• _WHAT IS NEEDED_: Within the entries below, the lines from the one with "ha₂ : a ∈ addrs₂" through the one with "(hk : k + 2 ≤ m" are to be set down exactly, both ends kept.

• _DATA FOR THIS TASK_:
/-- Rotate in the other direction answers and brings every byte back (R91). -/
theorem rotateLine_flip_read (hn : addrs.Nodup) (h : rotateLine addrs p d m = some m') :
    ∃ m'', rotateLine addrs p (!d) m' = some m'' ∧ ∀ a, m''.read a = m.read a := by
  have hdef : ∀ a ∈ addrs, (m'.read a).isSome = true := by
    intro a ha
    obtain ⟨t, ht, rfl⟩ := List.getElem_of_mem ha
    rw [rotateLine_read_line h hn ht]
    exact isSome_of_rotateLine h _ (List.getElem_mem _)
  obtain ⟨m'', h'⟩ := rotateLine_of_isSome hdef p (!d)
  refine ⟨m'', h', fun a => ?_⟩
  by_cases ha : a ∈ addrs
  · obtain ⟨t, ht, rfl⟩ := List.getElem_of_mem ha
    have hturn : ((t + effectiveShift addrs.length p (!d)) % addrs.length + effectiveShift addrs.length p d) %
        addrs.length = t := by
      rw [Nat.mod_add_mod, Nat.add_assoc, effectiveShift_add_flip (by omega), Nat.add_mod_right, Nat.mod_eq_of_lt ht]
    rw [rotateLine_read_line h' hn ht, rotateLine_read_line h hn (Nat.mod_lt _ (by omega))]
    simp only [hturn]
  · rw [rotateLine_read_other h' ha, rotateLine_read_other h ha]

theorem rotateLine_flip (hn : addrs.Nodup) (hwf : m.wf = true) (h : rotateLine addrs p d m = some m') :
    rotateLine addrs p (!d) m' = some m := by
  obtain ⟨m'', h', hread⟩ := rotateLine_flip_read hn h
  rw [h', Memory.ext_of_read (rotateLine_wf h' (rotateLine_wf h hwf)) hwf hread]

/-- Rotations of disjoint lines commute (R88): neither reads or writes a byte of the other's line. -/
theorem rotateLine_comm {addrs₂ : List Nat} {p₂ : Nat} {d₂ : Bool} {m₂ : Memory} (hn : addrs.Nodup)
    (hn₂ : addrs₂.Nodup) (hdisj : addrs.Disjoint addrs₂) (hwf : m.wf = true)
    (h : rotateLine addrs p d m = some m') (h₂ : rotateLine addrs₂ p₂ d₂ m = some m₂) :
    ∃ r, rotateLine addrs₂ p₂ d₂ m' = some r ∧ rotateLine addrs p d m₂ = some r := by
  have hsame₂ : ∀ a ∈ addrs₂, m'.read a = m.read a := fun a ha =>
    rotateLine_read_other h fun ha' => hdisj ha' ha
  have hsame : ∀ a ∈ addrs, m₂.read a = m.read a := fun a ha => rotateLine_read_other h₂ (hdisj ha)
  obtain ⟨r, hr⟩ := rotateLine_of_isSome (fun a ha => hsame₂ a ha ▸ isSome_of_rotateLine h₂ a ha) p₂ d₂
  obtain ⟨r', hr'⟩ := rotateLine_of_isSome (fun a ha => hsame a ha ▸ isSome_of_rotateLine h a ha) p d
  have hread : ∀ a, r.read a = r'.read a := by
    intro a
    by_cases ha : a ∈ addrs
    · rw [rotateLine_read_other hr (hdisj ha), rotateLine_congr hn h hsame hr' a ha]
    · by_cases ha₂ : a ∈ addrs₂
      · rw [rotateLine_read_other hr' ha, rotateLine_congr hn₂ h₂ hsame₂ hr a ha₂]
      · rw [rotateLine_read_other hr ha₂, rotateLine_read_other hr' ha, rotateLine_read_other h ha,
          rotateLine_read_other h₂ ha₂]
  have hrwf := rotateLine_wf hr (rotateLine_wf h hwf)
  have hrwf' := rotateLine_wf hr' (rotateLine_wf h₂ hwf)
  exact ⟨r, hr, hr'.trans (congrArg some (Memory.ext_of_read hrwf hrwf' hread).symm)⟩

end

/-! ### The four commands as one -/

/-- In an m × n block, command i, its selector in range, is Rotate(line, p, d) on the line of `len` cells whose cell t
is `cell t` (R93 to R96). -/
inductive RotatesCells (m n : Nat) : Instr → Nat → (Nat → Nat × Nat) → Nat → Bool → Prop
  | row {i p : Nat} {d : Bool} (hi : i < m) : RotatesCells m n (.rotr i p d) n (rowCell i) p d
  | col {j p : Nat} {d : Bool} (hj : j < n) : RotatesCells m n (.rotc j p d) m (colCell j) p d
  | antiDiag {k p : Nat} {d : Bool} (hk : k + 2 ≤ m + n) :
      RotatesCells m n (.rota k p d) (antiDiagLen m n k) (antiDiagCell m k) p d
  | diag {l : Int} {p : Nat} {d : Bool} (hlo : 1 - (n : Int) ≤ l) (hhi : l ≤ (m : Int) - 1) :
      RotatesCells m n (.rotd l p d) (diagLen m n l) (diagCell l) p d

theorem exists_rotatesCells {i : Instr} {s : State} (h : SelectorOk i s) :
    ∃ len cell p d, RotatesCells s.sm s.sn i len cell p d := by
  cases i with
  | rotr row p d => exact ⟨_, _, _, _, .row h⟩
  | rotc col p d => exact ⟨_, _, _, _, .col h⟩
  | rota k p d => exact ⟨_, _, _, _, .antiDiag h⟩
  | rotd l p d => exact ⟨_, _, _, _, .diag h.1 h.2⟩
  | _ => exact h.elim

section
variable {m n len p : Nat} {i : Instr} {cell : Nat → Nat × Nat} {d : Bool}

theorem RotatesCells.flip (h : RotatesCells m n i len cell p d) :
    RotatesCells m n (flipDirection i) len cell p (!d) := by
  cases h with
  | row hi => exact .row hi
  | col hj => exact .col hj
  | antiDiag hk => exact .antiDiag hk
  | diag hlo hhi => exact .diag hlo hhi

theorem RotatesCells.inBlock (h : RotatesCells m n i len cell p d) (hm : 1 ≤ m) (hn : 1 ≤ n) :
    InBlock m n (cellsOf len cell) := by
  cases h with
  | row hi => exact rowLine_inBlock hi
  | col hj => exact colLine_inBlock hj
  | antiDiag hk => exact antiDiagLine_eq_cellsOf hm hn hk ▸ antiDiagLine_inBlock hm hk
  | diag => exact diagLine_eq_cellsOf m n _ ▸ diagLine_inBlock

theorem RotatesCells.nodup (h : RotatesCells m n i len cell p d) (hm : 1 ≤ m) (hn : 1 ≤ n) :
    (cellsOf len cell).Nodup := by
  cases h with
  | row => exact (rowLine_ordered n _).imp fun hlt heq => (heq ▸ hlt).false
  | col => exact (colLine_ordered m _).imp fun hlt heq => (heq ▸ hlt).false
  | antiDiag hk =>
    rw [← antiDiagLine_eq_cellsOf hm hn hk]
    exact (antiDiagLine_ordered m n _).imp fun hlt heq => (heq ▸ hlt).false
  | diag =>
    rw [← diagLine_eq_cellsOf]
    exact (diagLine_ordered m n _).imp fun hlt heq => (heq ▸ hlt).false

/-- Different lines of one family have no cell in common (R88). -/
theorem RotatesCells.disjoint {j : Instr} {len' p' : Nat} {cell' : Nat → Nat × Nat} {d' : Bool}
    (h : RotatesCells m n i len cell p d) (h' : RotatesCells m n j len' cell' p' d') (hm : 1 ≤ m)
    (hn : 1 ≤ n) (hdiff : differentLines i j = true) : (cellsOf len cell).Disjoint (cellsOf len' cell') := by
  intro c hc hc'
  cases h with
  | row =>
    cases h' with
    | row =>
      obtain ⟨hrow, -⟩ := mem_rowLine.mp hc
      obtain ⟨hrow', -⟩ := mem_rowLine.mp hc'
      exact of_decide_eq_true hdiff (hrow.symm.trans hrow')
    | _ => cases hdiff
  | col =>
    cases h' with
    | col =>
      obtain ⟨-, hcol⟩ := mem_colLine.mp hc
      obtain ⟨-, hcol'⟩ := mem_colLine.mp hc'
      exact of_decide_eq_true hdiff (hcol.symm.trans hcol')
    | _ => cases hdiff
  | antiDiag hk =>
    cases h' with
    | antiDiag hk' =>
      rw [← antiDiagLine_eq_cellsOf hm hn hk, mem_antiDiagLine hm hk] at hc
      rw [← antiDiagLine_eq_cellsOf hm hn hk', mem_antiDiagLine hm hk'] at hc'
      obtain ⟨-, -, hsum⟩ := hc
      obtain ⟨-, -, hsum'⟩ := hc'
      exact of_decide_eq_true hdiff (hsum.symm.trans hsum')
    | _ => cases hdiff
  | diag =>
    cases h' with
    | diag =>
      rw [← diagLine_eq_cellsOf, mem_diagLine] at hc hc'
      obtain ⟨-, -, hdifference⟩ := hc
      obtain ⟨-, -, hdifference'⟩ := hc'
      exact of_decide_eq_true hdiff (hdifference.symm.trans hdifference')
    | _ => cases hdiff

• _EXERCISE OUTPUT_:
    · by_cases ha₂ : a ∈ addrs₂
      · rw [rotateLine_read_other hr' ha, rotateLine_congr hn₂ h₂ hsame₂ hr a ha₂]
      · rw [rotateLine_read_other hr ha₂, rotateLine_read_other hr' ha, rotateLine_read_other h ha,
          rotateLine_read_other h₂ ha₂]
  have hrwf := rotateLine_wf hr (rotateLine_wf h hwf)
  have hrwf' := rotateLine_wf hr' (rotateLine_wf h₂ hwf)
  exact ⟨r, hr, hr'.trans (congrArg some (Memory.ext_of_read hrwf hrwf' hread).symm)⟩

end

/-! ### The four commands as one -/

/-- In an m × n block, command i, its selector in range, is Rotate(line, p, d) on the line of `len` cells whose cell t
is `cell t` (R93 to R96). -/
inductive RotatesCells (m n : Nat) : Instr → Nat → (Nat → Nat × Nat) → Nat → Bool → Prop
  | row {i p : Nat} {d : Bool} (hi : i < m) : RotatesCells m n (.rotr i p d) n (rowCell i) p d
  | col {j p : Nat} {d : Bool} (hj : j < n) : RotatesCells m n (.rotc j p d) m (colCell j) p d
  | antiDiag {k p : Nat} {d : Bool} (hk : k + 2 ≤ m + n) :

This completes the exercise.